Definition of clinical endpoints and statistics for Alliance data set

Clinical endpoints were defined according to generally accepted criteria. A CR was defined as recovery of morphologically normal bone marrow and blood counts (i.e., neutrophils ≥1.5 × 10⁹/L and platelets >100 × 10⁹/L), and no circulating leukemic blasts or evidence of extramedullary leukemia, all of which had to persist for ≥4 weeks. DFS was measured from the date of achievement of a CR until the date of relapse or death from any cause; patients not known to have relapsed or died at last follow-up were censored on the date they were last examined. OS was measured from the date of diagnosis to the date of death from any cause; patients not known to have died at last follow-up are censored on the date they were last known to be alive. Event-free survival (EFS) was measured from the date of study entry until the date of failure to achieve CR, relapse or death. Patients alive and in CR at last follow-up were censored.
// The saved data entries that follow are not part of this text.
-- ==== Sys2Proof/Laws/Reg.lean ====
section
/-! SUPPORT. Laws/Reg.lean: bit fields and register stores read after they are written. -/

namespace Sys2Proof.Machine

theorem lowMask_getLsbD (n i : Nat) : (lowMask n).getLsbD i = (decide (i < 32) && decide (i < n)) := by
  simp [lowMask, BitVec.getLsbD_ofNat, Nat.testBit_two_pow_sub_one]

theorem fget_getLsbD (w : Word) (hi lo i : Nat) :
    (fget w hi lo).getLsbD i = (decide (i < 32) && decide (i < hi + 1 - lo) && w.getLsbD (lo + i)) := by
  simp only [fget, BitVec.getLsbD_and, BitVec.getLsbD_ushiftRight, lowMask_getLsbD]
  by_cases h : i < hi + 1 - lo <;> by_cases h2 : i < 32 <;> simp [h, h2]

theorem fput_getLsbD (w : Word) (hi lo : Nat) (v : Word) (i : Nat) (h : i < 32) :
    (fput w hi lo v).getLsbD i = if lo ≤ i ∧ i < hi + 1 then v.getLsbD (i - lo) else w.getLsbD i := by
  simp only [fput, BitVec.getLsbD_or, BitVec.getLsbD_and, BitVec.getLsbD_not, BitVec.getLsbD_shiftLeft, lowMask_getLsbD]
  by_cases h1 : lo ≤ i
  · by_cases h2 : i < hi + 1
    · have h3 : i - lo < hi + 1 - lo := by omega
      have h4 : i - lo < 32 := by omega
      simp [h, h1, h2, h3, h4, Nat.not_lt.2 h1]
    · have h3 : ¬ i - lo < hi + 1 - lo := by omega
      simp [h, h1, h2, h3, Nat.not_lt.2 h1]
  · have h2 : i < lo := by omega
    simp [h, h1, h2]

/-- A field reads as what was written to it, cut to its width. -/
theorem fget_fput (w : Word) (hi lo : Nat) (v : Word) (h : hi < 32) :
    fget (fput w hi lo v) hi lo = v &&& lowMask (hi + 1 - lo) := by
  apply BitVec.eq_of_getLsbD_eq
  intro i hi'
  rw [fget_getLsbD, BitVec.getLsbD_and, lowMask_getLsbD]
  by_cases h1 : i < hi + 1 - lo
  · rw [fput_getLsbD _ _ _ _ _ (by omega)]
    have h2 : lo ≤ lo + i ∧ lo + i < hi + 1 := by omega
    simp [h1, hi', h2]
  · simp [h1]

/-- A field apart from the one written keeps its value. -/
theorem fget_fput_apart (w : Word) (hi lo : Nat) (v : Word) {hi' lo' : Nat} (hb : hi' < 32) (h : hi' < lo ∨ hi < lo') :
    fget (fput w hi lo v) hi' lo' = fget w hi' lo' := by
  apply BitVec.eq_of_getLsbD_eq
  intro i hi2
  rw [fget_getLsbD, fget_getLsbD]
  by_cases h1 : i < hi' + 1 - lo'
  · rw [fput_getLsbD _ _ _ _ _ (by omega)]
    rw [if_neg (by omega)]
  · simp [h1]

/-- What a register reads as after a write. -/
theorem rget_rput (m : List (Nat × Word)) (k j : Nat) (v : Word) : rget (rput m k v) j = if k = j then v else rget m j := by
  unfold rget rput
  by_cases h : k = j
  · subst h; simp
  · simp [h, sget_sset_ne _ _ _ _ h]

@[simp] theorem rget_rput_same (m : List (Nat × Word)) (k : Nat) (v : Word) : rget (rput m k v) k = v := by
  simp [rget_rput]

theorem fld_setFld (m : List (Nat × Word)) (f : Fld) (v : Word) (h : f.hi < 32) :
    fld (setFld m f v) f = v &&& lowMask f.width := by
  simp [fld, setFld, fget_fput _ _ _ _ h, Fld.width]

theorem fld_setFld_reg (m : List (Nat × Word)) (f g : Fld) (v : Word) (h : f.reg ≠ g.reg) :
    fld (setFld m f v) g = fld m g := by
  simp [fld, setFld, rget_rput, h]

theorem fld_setFld_apart (m : List (Nat × Word)) (f g : Fld) (v : Word) (hg : g.hi < 32)
    (h : f.reg ≠ g.reg ∨ g.hi < f.lo ∨ f.hi < g.lo) : fld (setFld m f v) g = fld m g := by
  by_cases hr : f.reg = g.reg
  · have h2 : g.hi < f.lo ∨ f.hi < g.lo := by tauto
    simp [fld, setFld, hr, fget_fput_apart _ _ _ _ hg h2]
  · exact fld_setFld_reg m f g v hr

/-- A truth value comes back from a one-bit field. -/
theorem ofB_and_lowMask (b : Bool) : ofB b &&& lowMask 1 = ofB b := by cases b <;> decide

theorem ofB_ne_zero (b : Bool) : (ofB b != 0#32) = b := by cases b <;> decide

/-! ## Domains and channels -/

@[simp] theorem Domain.rg_set_same (d : Domain) (f : Fld) (v : Word) (h : f.hi < 32 := by decide) :
    (d.set f v).rg f = v &&& lowMask f.width := fld_setFld d.regs f v h

theorem Domain.rg_set_apart (d : Domain) (f g : Fld) (v : Word) (hg : g.hi < 32)
    (h : f.reg ≠ g.reg ∨ g.hi < f.lo ∨ f.hi < g.lo) : (d.set f v).rg g = d.rg g := fld_setFld_apart d.regs f g v hg h

theorem Domain.rg_set_reg (d : Domain) (f g : Fld) (v : Word) (h : f.reg ≠ g.reg) : (d.set f v).rg g = d.rg g :=
  fld_setFld_reg d.regs f g v h

/-- To the registers a flag is a field of one bit. -/
theorem Domain.rg_setB (d : Domain) (f g : Fld) (b : Bool) : (d.setB f b).rg g = (d.set f (ofB b)).rg g := rfl

/-- A one-bit field reads as what was written. -/
theorem Domain.rgB_setB_same (d : Domain) (f : Fld) (b : Bool) (h : f.hi < 32) (hw : f.width = 1) :
    (d.setB f b).rgB f = b := by
  simp [Domain.rgB, Domain.rg_setB, Domain.rg_set_same d f _ h, hw, ofB_and_lowMask, ofB_ne_zero]

theorem Domain.rgB_setB_apart (d : Domain) (f g : Fld) (b : Bool) (hg : g.hi < 32)
    (h : f.reg ≠ g.reg ∨ g.hi < f.lo ∨ f.hi < g.lo) : (d.setB f b).rgB g = d.rgB g := by
  simp [Domain.rgB, Domain.rg_setB, Domain.rg_set_apart d f g _ hg h]

theorem Domain.rgN_setN_same (d : Domain) (f : Fld) (n : Nat) (h : f.hi < 32) (hn : n < 2 ^ f.width) (hw : f.width ≤ 32) :
    (d.setN f n).rgN f = n := by
  have h1 : n < 2 ^ 32 := lt_of_lt_of_le hn (Nat.pow_le_pow_right (by decide) hw)
  have h2 : 2 ^ f.width - 1 < 2 ^ 32 := by
    have := Nat.pow_le_pow_right (n := 2) (by decide) hw
    have := Nat.one_le_two_pow (n := f.width)
    omega
  simp only [Domain.rgN, Domain.rg, Domain.setN, Domain.set, fld_setFld _ _ _ h, BitVec.toNat_and, lowMask,
    BitVec.toNat_ofNat, Nat.mod_eq_of_lt h1, Nat.mod_eq_of_lt h2, Nat.and_two_pow_sub_one_eq_mod, Nat.mod_eq_of_lt hn]

theorem Domain.rgN_setN_apart (d : Domain) (f g : Fld) (n : Nat) (hg : g.hi < 32)
    (h : f.reg ≠ g.reg ∨ g.hi < f.lo ∨ f.hi < g.lo) : (d.setN f n).rgN g = d.rgN g := by
  simp [Domain.rgN, Domain.setN, Domain.rg_set_apart d f g _ hg h]

end Sys2Proof.Machine
end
Low and high monocyte signature groups were compared using the Fisher’s exact test for categorical variables. Estimated probabilities of DFS, OS and EFS were calculated using the Kaplan-Meier method,(23) and the log-rank test evaluated differences between survival distributions. Cox proportional hazard models were used to calculate hazard ratios (HR) for DFS, OS and EFS. All statistical analyses on Alliance patients were performed by the Alliance Statistics and Data Center.
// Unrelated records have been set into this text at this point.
/-- The word of a Dziphor instruction holds it. -/
theorem DzWord.instr_of_encode {i : Instr} {k : At} {ecc : Ecc} {w : Word} (hwf : i.wf = true)
    (h : encodeDziphor i = some (k, ecc, w)) : (DzWord.ofWord w).instr k ecc = some i := by
  revert h
  fun_cases encodeDziphor i
  all_goals
    intro h
  -- Three registers, then a register and an immediate (R125).
  iterate 25
    next => exact integerWord_holds h rfl
  iterate 7
    next => exact immWord_holds h fun u l e => by rw [e]; rfl
  iterate 3
    next => exact immWord_holds h fun u l e => onlyIf_imm e (by decide) rfl _
  -- Loads, stores and atomics (R126).
  iterate 8
    next => exact immWord_holds h fun u l e => by rw [e]; rfl
  iterate 8
    next =>
    refine atomicWord_holds h fun f hfunc hn hp => ?_
    simp only [DzWord.atomic, hfunc, hn, hp]
    rfl
  -- Control transfer (R128).
  iterate 6
    next => exact immWord_holds h fun u l e => by rw [e]; rfl
  next o =>
    obtain ⟨rfl, -, rfl⟩ : _ = k ∧ Ecc.clean = ecc ∧ (DzWord.ofOff _ _ _).toWord = w := by simpa using h
    rw [DzWord.ofWord_toWord]
    exact congrArg (fun o => some (Instr.call _ _ o)) (DzWord.off21_ofOff _ _ o)
  next => exact immWord_holds h fun u l e => by rw [e]; rfl
  -- System instructions, control registers and fences (R129).
  iterate 5
    next => exact systemWord_holds h rfl
  iterate 3
    next => exact immWord_holds h fun u l e => onlyIf_imm e (by decide) rfl _
  next o =>
    exact systemWord_holds h ((DzWord.instr_fence _ _ (fenceM_func o)).trans (fenceOf_fenceM _ (of_decide_eq_true hwf)))
  next o => exact systemWord_holds h ((DzWord.instr_fence _ _ (fenceD_func o)).trans (fenceOf_fenceD _ o))
  next o => exact systemWord_holds h ((DzWord.instr_fence _ _ (fenceP_func o)).trans (fenceOf_fenceP _ o))
  iterate 2
    next => exact systemWord_holds h rfl
  -- Commits, waits and lockstep requests (R129 to R131).
  next => exact immWord_holds h fun u l e => onlyIf_imm e (by decide) rfl _
  iterate 5
    next => exact systemWord_holds h rfl
  next => exact absurd h (by simp)

section
variable {k : At} {ecc : Ecc} {f : DzWord} {i : Instr}

theorem DzWord.encode_of_integer (hop : f.op = 0) (h : f.integer k = some i) :
    i.wf = true ∧ encodeDziphor i = some (k, .clean, f.toWord) := by
  have hword (n : Nat) (hn : f.f.toNat = n) :
      integerWord k f.a f.b f.c (BitVec.ofNat 11 n) = some (k, .clean, f.toWord) := by
    rw [← eq_ofNat_of_toNat hn, integerWord, ← hop]
  revert h
  fun_cases DzWord.integer
  all_goals
    intro h
  case case26 => exact absurd h (by simp)
  all_goals
    rename_i hf
    have hword := hword _ hf
  case case25 =>
    obtain ⟨hz, rfl⟩ := onlyIf_eq_some.1 h
    rw [eq_of_beq hz] at hword
    exact ⟨rfl, hword⟩
  all_goals
    obtain rfl := Option.some.inj h
    exact ⟨rfl, hword⟩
The MHC^high monocyte signature for the survival analysis in the Alliance patients was calculated using 204 genes identified either as marker genes of the MHCII^high monocyte population in the single-cell data, or as differentially expressed in the Tet2 monocytes profiled by bulk RNA sequencing. Additionally, 10 known monocytes genes were added to the list (CTSS, KLF4, ZEB2, IRF5, F13A1, CSF1R, CD14, FCGR3A, ITGAM, CCR2). The signature was derived as a linear combination of the expression of the 214 genes. The monocyte signature for patient i was c_i = Σ w_j x_ij, where x_ij was the expression value for gene j in patient i, and w_j was the weight assigned to gene j. The univariable Cox regression coefficients for OS for each of the 214 genes included in the signature were used as the weights (w_j) in the monocyte signature.
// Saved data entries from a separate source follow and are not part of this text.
/-- The registers of the block at 0x40000. -/
def regsPwr : List RegRow := [
  ⟨0x40000, [], [⟨31, 24, .ro, 0, .n, [], false⟩, ⟨19, 16, .ro, 0, .n, [], false⟩, ⟨15, 15, .ro, 0, .n, [], false⟩, ⟨14, 12, .ro, 0, .n, [], false⟩, ⟨11, 8, .ro, 0, .n, [], false⟩, ⟨6, 4, .ro, 0, .n, [], false⟩, ⟨2, 0, .ro, 7, .n, [], false⟩]⟩,
  ⟨0x40004, [], [⟨16, 16, .rw1s, 0, .n, [], false⟩, ⟨15, 8, .rw, 0, .n, [], false⟩, ⟨2, 0, .rw, 0, .n, [(0, 4)], false⟩]⟩,
  ⟨0x40008, [], [⟨23, 16, .ro, 0, .n, [], false⟩, ⟨15, 12, .ro, 0, .n, [], false⟩, ⟨10, 8, .ro, 0, .n, [], false⟩, ⟨7, 0, .ro, 0, .n, [], false⟩]⟩,
  ⟨0x40010, [(6, 4)], [⟨31, 16, .ro, 0, .n, [], false⟩, ⟨15, 0, .ro, 0, .n, [], false⟩]⟩,
  ⟨0x40030, [], [⟨31, 16, .ro, 0, .p, [], false⟩, ⟨15, 12, .ro, 0, .p, [], false⟩, ⟨10, 8, .ro, 0, .p, [], false⟩, ⟨6, 4, .ro, 0, .p, [], false⟩, ⟨1, 0, .ro, 0, .p, [], false⟩]⟩,
  ⟨0x40034, [], [⟨7, 7, .rw, 0, .w, [], false⟩, ⟨6, 6, .rw, 1, .w, [], false⟩, ⟨5, 5, .rw, 0, .w, [], false⟩, ⟨4, 4, .rw, 0, .w, [], false⟩, ⟨3, 3, .rw, 0, .w, [], false⟩, ⟨2, 2, .rw, 0, .w, [], false⟩, ⟨1, 1, .rw, 0, .w, [], false⟩, ⟨0, 0, .rw, 1, .w, [], false⟩]⟩,
  ⟨0x40038, [], [⟨31, 0, .rw, 0, .w, [], false⟩]⟩,
  ⟨0x40040, [], [⟨31, 31, .ro, 0, .n, [], false⟩, ⟨25, 16, .rw, 0x26C, .w, [(620, 820)], false⟩, ⟨9, 0, .rw, 0x2F8, .w, [(620, 820)], false⟩]⟩,
  ⟨0x40044, [], [⟨31, 24, .rw, 5, .w, [], false⟩, ⟨23, 20, .rw, 3, .w, [], false⟩, ⟨19, 16, .rw, 0, .w, [], false⟩, ⟨15, 8, .rw, 0, .w, [], false⟩, ⟨7, 4, .rw, 0xF, .w, [], false⟩]⟩,
  ⟨0x40048, [], [⟨31, 31, .rw, 0, .w, [], false⟩, ⟨30, 24, .rw, 0, .w, [], false⟩, ⟨23, 23, .rw, 0, .w, [], false⟩, ⟨22, 16, .rw, 0, .w, [], false⟩, ⟨15, 15, .rw, 0, .w, [], false⟩, ⟨14, 8, .rw, 0, .w, [], false⟩, ⟨7, 7, .rw, 0, .w, [], false⟩, ⟨6, 0, .rw, 0, .w, [], false⟩]⟩,
  ⟨0x4004C, [], [⟨7, 7, .rw, 0, .w, [], false⟩, ⟨6, 0, .rw, 0, .w, [], false⟩]⟩,
  ⟨0x40050, [], [⟨23, 16, .w1c, 0, .n, [], false⟩, ⟨15, 8, .ro, 0, .n, [], false⟩, ⟨7, 0, .ro, 0, .n, [], false⟩]⟩,
  ⟨0x40054, [], [⟨31, 31, .rw, 0, .w, [], false⟩, ⟨23, 8, .rw, 0x1F4, .w, [], false⟩, ⟨7, 0, .rw, 0x46, .w, [(60, 255)], false⟩]⟩,
  ⟨0x40058, [], [⟨0, 0, .rw, 0, .n, [], false⟩]⟩,
  ⟨0x40060, [], [⟨2, 2, .rw, 0, .w, [], false⟩, ⟨1, 1, .rw, 0, .w, [], false⟩, ⟨0, 0, .rw, 1, .w, [], false⟩]⟩,
  ⟨0x40064, [], [⟨23, 16, .rw, 0, .p, [(0, 254)], false⟩, ⟨15, 0, .rw, 0, .p, [(0, 65534)], false⟩]⟩,
  ⟨0x40068, [], [⟨31, 16, .ro, 0, .p, [], false⟩, ⟨15, 0, .ro, 0, .p, [], false⟩]⟩,
  ⟨0x4006C, [], [⟨31, 24, .ro, 0, .p, [], false⟩, ⟨23, 16, .ro, 0, .p, [], false⟩, ⟨15, 0, .ro, 0, .p, [], false⟩]⟩]

/-- The registers of the block at 0x50000. -/
def regsClk : List RegRow := [
  ⟨0x50000, [], [⟨8, 8, .w1c, 0, .n, [], false⟩, ⟨5, 4, .ro, 0, .s, [], false⟩, ⟨2, 2, .ro, 0, .p, [], false⟩, ⟨1, 1, .ro, 0, .n, [], false⟩, ⟨0, 0, .ro, 0, .n, [], false⟩]⟩,
  ⟨0x50004, [], [⟨19, 19, .w1c, 0, .n, [], false⟩, ⟨18, 18, .w1c, 0, .n, [], false⟩, ⟨17, 17, .ro, 0, .n, [], false⟩, ⟨16, 16, .rw1s, 0, .n, [], false⟩, ⟨15, 0, .rw, 0, .w, [], false⟩]⟩,
  ⟨0x50008, [], [⟨31, 0, .ro, 0, .w, [], false⟩]⟩,
  ⟨0x5000C, [], [⟨5, 5, .rw, 0, .s, [], false⟩, ⟨4, 4, .rw, 0, .s, [], false⟩, ⟨1, 1, .rw, 0, .s, [], false⟩, ⟨0, 0, .rw, 0, .s, [], false⟩]⟩]

/-- The registers of the block at 0x60000. -/
def regsHk : List RegRow := [
  ⟨0x60000, [], [⟨10, 9, .rw, 0, .w, [], false⟩, ⟨8, 8, .rw, 0, .w, [], false⟩, ⟨6, 0, .rw, 0, .w, [(0, 64)], false⟩]⟩,
  ⟨0x60004, [], [⟨31, 31, .ro, 0, .n, [], false⟩, ⟨30, 29, .ro, 0, .n, [], false⟩, ⟨20, 16, .ro, 0, .n, [], false⟩, ⟨6, 0, .ro, 0, .n, [], false⟩]⟩,
  ⟨0x60008, [], [⟨8, 8, .rw1s, 0, .n, [], false⟩, ⟨7, 5, .rw, 5, .n, [(0, 5)], false⟩, ⟨4, 0, .rw, 0, .n, [], false⟩]⟩,
  ⟨0x6000C, [], [⟨15, 0, .ro, 0, .n, [], false⟩]⟩,
  ⟨0x60010, [], [⟨31, 16, .ro, 0, .n, [], false⟩, ⟨15, 0, .ro, 0, .n, [], false⟩]⟩,
  ⟨0x60014, [], [⟨31, 16, .ro, 0, .n, [], false⟩, ⟨15, 0, .ro, 0, .n, [], false⟩]⟩,
  ⟨0x60018, [], [⟨31, 0, .ro, 0, .n, [], false⟩]⟩,
  ⟨0x60020, [], [⟨23, 16, .rw, 5, .s, [], false⟩, ⟨15, 8, .rw, 0x6E, .s, [], false⟩, ⟨7, 0, .rw, 0x69, .s, [], false⟩]⟩,
  ⟨0x60024, [], [⟨31, 31, .ro, 0, .p, [], false⟩, ⟨25, 16, .ro, 0, .n, [], false⟩, ⟨9, 0, .ro, 0, .n, [], false⟩]⟩,
  ⟨0x60030, [], [⟨9, 9, .w1c, 0, .n, [], false⟩, ⟨8, 8, .rw1s, 0, .n, [], false⟩, ⟨7, 7, .rw, 0, .n, [], false⟩, ⟨6, 4, .rw, 3, .n, [(0, 5)], false⟩, ⟨3, 0, .rw, 0, .n, [], false⟩]⟩,
  ⟨0x60034, [], [⟨31, 0, .rw, 0, .n, [], false⟩]⟩,
  ⟨0x60038, [], [⟨31, 31, .ro, 0, .n, [], false⟩, ⟨27, 24, .ro, 0, .n, [], false⟩, ⟨23, 0, .ro, 0, .n, [], false⟩]⟩,
  ⟨0x6003C, [], [⟨23, 0, .ro, 0, .n, [], false⟩]⟩,
  ⟨0x60040, [(12, 8)], [⟨23, 0, .rw, 0, .w, [], false⟩]⟩,
  ⟨0x60044, [(12, 8)], [⟨23, 0, .rw, 0x400000, .w, [], false⟩]⟩,
  ⟨0x60100, [(64, 4)], [⟨31, 16, .rw, 0, .w, [], false⟩, ⟨15, 12, .rw, 0, .w, [], false⟩, ⟨11, 11, .rw, 0, .w, [], false⟩, ⟨10, 8, .rw, 3, .w, [(0, 5)], false⟩, ⟨4, 0, .rw, 0, .w, [], false⟩]⟩,
  ⟨0x60200, [(32, 4)], [⟨31, 28, .ro, 0, .n, [], false⟩, ⟨24, 24, .ro, 0, .n, [], false⟩, ⟨23, 0, .ro, 0, .n, [], false⟩]⟩,
  ⟨0x60280, [(32, 4)], [⟨31, 28, .ro, 0, .n, [], false⟩, ⟨23, 0, .ro, 0, .n, [], false⟩]⟩,
  ⟨0x60400, [(12, 4)], [⟨31, 0, .rw, 0, .s, [], false⟩]⟩]

/-- The registers of the block at 0x70000. -/
def regsLop : List RegRow := [
  ⟨0x70000, [(10, 4)], [⟨31, 29, .ro, 0, .n, [], false⟩, ⟨28, 24, .ro, 0, .n, [], false⟩, ⟨23, 12, .ro, 0, .n, [], false⟩, ⟨11, 0, .ro, 0, .n, [], false⟩]⟩,
  ⟨0x70040, [(10, 4)], [⟨31, 0, .ro, 0, .n, [], false⟩]⟩]

/-- The registers of the block at 0x80000. -/
def regsLnk : List RegRow := [
  ⟨0x80000, [], [⟨1, 1, .rw1s, 0, .n, [], false⟩, ⟨0, 0, .rw, 0, .w, [], false⟩]⟩,
  ⟨0x80004, [], [⟨31, 28, .ro, 0xF, .n, [], false⟩, ⟨27, 24, .ro, 0xF, .n, [], false⟩, ⟨23, 20, .ro, 0xF, .n, [], false⟩, ⟨19, 16, .ro, 0xF, .n, [], false⟩, ⟨9, 9, .ro, 0, .n, [], false⟩, ⟨8, 8, .ro, 0, .n, [], false⟩, ⟨2, 0, .ro, 0, .n, [], false⟩]⟩,
  ⟨0x80008, [], [⟨31, 16, .ro, 0, .n, [], false⟩, ⟨15, 8, .ro, 0xFF, .n, [], false⟩, ⟨3, 0, .ro, 0, .n, [], false⟩]⟩,
  ⟨0x80010, [], [⟨31, 16, .rw, 0x1388, .w, [], false⟩, ⟨15, 0, .rw, 0, .w, [], false⟩]⟩,
  ⟨0x80014, [], [⟨31, 16, .rw, 0x7D0, .w, [], false⟩, ⟨9, 0, .rw, 0x14, .w, [], false⟩]⟩,
  ⟨0x80018, [], [⟨16, 16, .ro, 0, .n, [], false⟩, ⟨15, 8, .ro, 0, .n, [], false⟩, ⟨7, 0, .rw, 0, .w, [], false⟩]⟩,
  ⟨0x8001C, [], [⟨15, 12, .rw, 0xF, .w, [(0, 4), (15, 15)], false⟩, ⟨11, 8, .rw, 0xF, .w, [(0, 4), (15, 15)], false⟩, ⟨7, 4, .rw, 0xF, .w, [(0, 4), (15, 15)], false⟩, ⟨3, 0, .rw, 0xF, .w, [(0, 4), (15, 15)], false⟩]⟩,
  ⟨0x80020, [], [⟨31, 24, .ro, 0, .n, [], false⟩, ⟨23, 16, .ro, 0, .n, [], false⟩, ⟨7, 0, .ro, 0, .n, [], false⟩]⟩,
  ⟨0x80024, [], [⟨31, 24, .ro, 0, .n, [], false⟩, ⟨23, 16, .ro, 0, .n, [], false⟩, ⟨7, 0, .ro, 0, .n, [], false⟩]⟩,
  ⟨0x80030, [], [⟨31, 16, .rw, 0, .n, [], false⟩, ⟨11, 10, .rw, 2, .n, [(0, 2)], false⟩, ⟨9, 9, .rw, 0, .n, [], false⟩, ⟨8, 8, .rw, 0, .n, [], false⟩, ⟨5, 4, .rw, 0, .n, [], false⟩, ⟨0, 0, .rw1s, 0, .n, [], false⟩]⟩,
  ⟨0x80038, [], [⟨31, 0, .ro, 0, .n, [], false⟩]⟩,
  ⟨0x8003C, [], [⟨31, 0, .ro, 0, .n, [], false⟩]⟩,
  ⟨0x80040, [], [⟨7, 4, .rw, 4, .n, [(0, 8)], false⟩, ⟨1, 1, .w1c, 0, .n, [], false⟩, ⟨0, 0, .rw1s, 0, .n, [], false⟩]⟩,
  ⟨0x80044, [], [⟨31, 0, .rw, 0, .n, [], false⟩]⟩,
  ⟨0x80100, [(44, 4)], [⟨31, 16, .ro, 0, .n, [], false⟩, ⟨15, 10, .ro, 0, .n, [], false⟩, ⟨9, 5, .ro, 0, .n, [], false⟩, ⟨4, 4, .ro, 0, .n, [], false⟩, ⟨3, 3, .ro, 0, .n, [], false⟩, ⟨2, 2, .ro, 0, .n, [], false⟩, ⟨1, 1, .ro, 0, .n, [], false⟩, ⟨0, 0, .ro, 0, .n, [], false⟩]⟩,
  ⟨0x80200, [(44, 4)], [⟨31, 28, .rw, 3, .w, [], false⟩, ⟨27, 24, .rw, 6, .w, [], false⟩, ⟨20, 16, .rw, 0xB, .w, [], false⟩, ⟨13, 8, .rw, 0x30, .w, [(16, 63)], false⟩, ⟨3, 0, .rw, 4, .w, [], false⟩]⟩,
  ⟨0x80300, [(44, 4)], [⟨31, 0, .ro, 0, .n, [], false⟩]⟩]

/-- The registers of the block at 0xA0000. -/
def regsQue : List RegRow := [
  ⟨0xA0000, [], [⟨1, 1, .rw1s, 0, .n, [], false⟩, ⟨0, 0, .rw, 0, .w, [], false⟩]⟩,
  ⟨0xA0004, [], [⟨31, 16, .ro, 0, .n, [], false⟩, ⟨3, 3, .ro, 0, .n, [], false⟩, ⟨2, 2, .ro, 0, .n, [], false⟩, ⟨1, 0, .ro, 0, .n, [], false⟩]⟩,
  ⟨0xA0008, [], [⟨31, 0, .rw1s, 0, .n, [], false⟩]⟩,
  ⟨0xA0010, [], [⟨31, 16, .ro, 0, .n, [], false⟩, ⟨15, 0, .ro, 0, .n, [], false⟩]⟩,
  ⟨0xA0014, [], [⟨31, 16, .ro, 0, .n, [], false⟩, ⟨15, 0, .ro, 0, .n, [], false⟩]⟩,
  ⟨0xA0018, [], [⟨31, 16, .ro, 0, .n, [], false⟩, ⟨15, 0, .ro, 0, .n, [], false⟩]⟩,
  ⟨0xA0100, [(40, 4)], [⟨31, 0, .ro, 0, .n, [], false⟩]⟩,
  ⟨0xA1000, [(32, 0x20)], [⟨27, 27, .ro, 0, .n, [], false⟩, ⟨26, 26, .rw, 0, .w, [], false⟩, ⟨25, 24, .rw, 0, .w, [(0, 2)], false⟩, ⟨23, 0, .rw, 0, .w, [], false⟩]⟩,
  ⟨0xA1004, [(32, 0x20)], [⟨31, 31, .w1c, 0, .n, [], false⟩, ⟨23, 0, .rw, 0, .w, [], false⟩]⟩,
  ⟨0xA1008, [(32, 0x20)], [⟨23, 0, .ro, 0, .n, [], false⟩]⟩,
  ⟨0xA100C, [(32, 0x20)], [⟨23, 0, .ro, 0, .n, [], false⟩]⟩,
  ⟨0xA1010, [(32, 0x20)], [⟨23, 0, .ro, 0, .n, [], false⟩]⟩,
  ⟨0xA1014, [(32, 0x20)], [⟨31, 16, .ro, 0, .n, [], false⟩, ⟨15, 0, .ro, 0, .n, [], false⟩]⟩,
  ⟨0xA1018, [(32, 0x20)], [⟨31, 16, .ro, 0, .n, [], false⟩, ⟨15, 0, .ro, 0, .n, [], false⟩]⟩,
  ⟨0xA101C, [(32, 0x20)], [⟨31, 16, .ro, 0, .n, [], false⟩, ⟨15, 0, .ro, 0, .n, [], false⟩]⟩]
Mutational Profiling of Alliance Patient Set

Viable cryopreserved BM or blood cells of patients enrolled onto the CALGB 9665 tissue bank protocol were stored for future analyses prior to starting treatment. Mononuclear cells were enriched through Ficoll-Hypaque gradient centrifugation and cryopreserved until use. Genomic DNA was extracted using the DNeasy Blood and Tissue Kit (QIAGEN, Hilden, Germany). The mutational status of 80 protein-coding genes was determined centrally at The Ohio State University by targeted amplicon sequencing using the MiSeq platform (Illumina, San Diego, CA). Furthermore, testing for CEBPA mutations was performed with the Sanger sequencing method, thus adding up to a total of 81 genes analyzed.

Data and Code Availability

All data generated in this study are publicly available in Gene Expression Omnibus (GEO) at GSE182615, GSE201659 and SRA with BioProject ID PRJNA833651. Patient data used in survival analysis was obtained from Alliance Statistics and Data Center and is available upon reasonable request; generated data are deposited in GEO GSE137851, GSE63646. Code used for the single cell data analysis is available at https://github.com/igordot/scooter.

STATEMENT OF SIGNIFICANCE.

Progression from a pre-leukemic state to transformation, in the presence of TET2 mutations, is coupled to emergence of inflammation and a novel population of inflammatory monocytes. Genes characteristic of this inflammatory population are associated to worst prognosis in AML patients. These studies connect inflammation to progression to leukemia.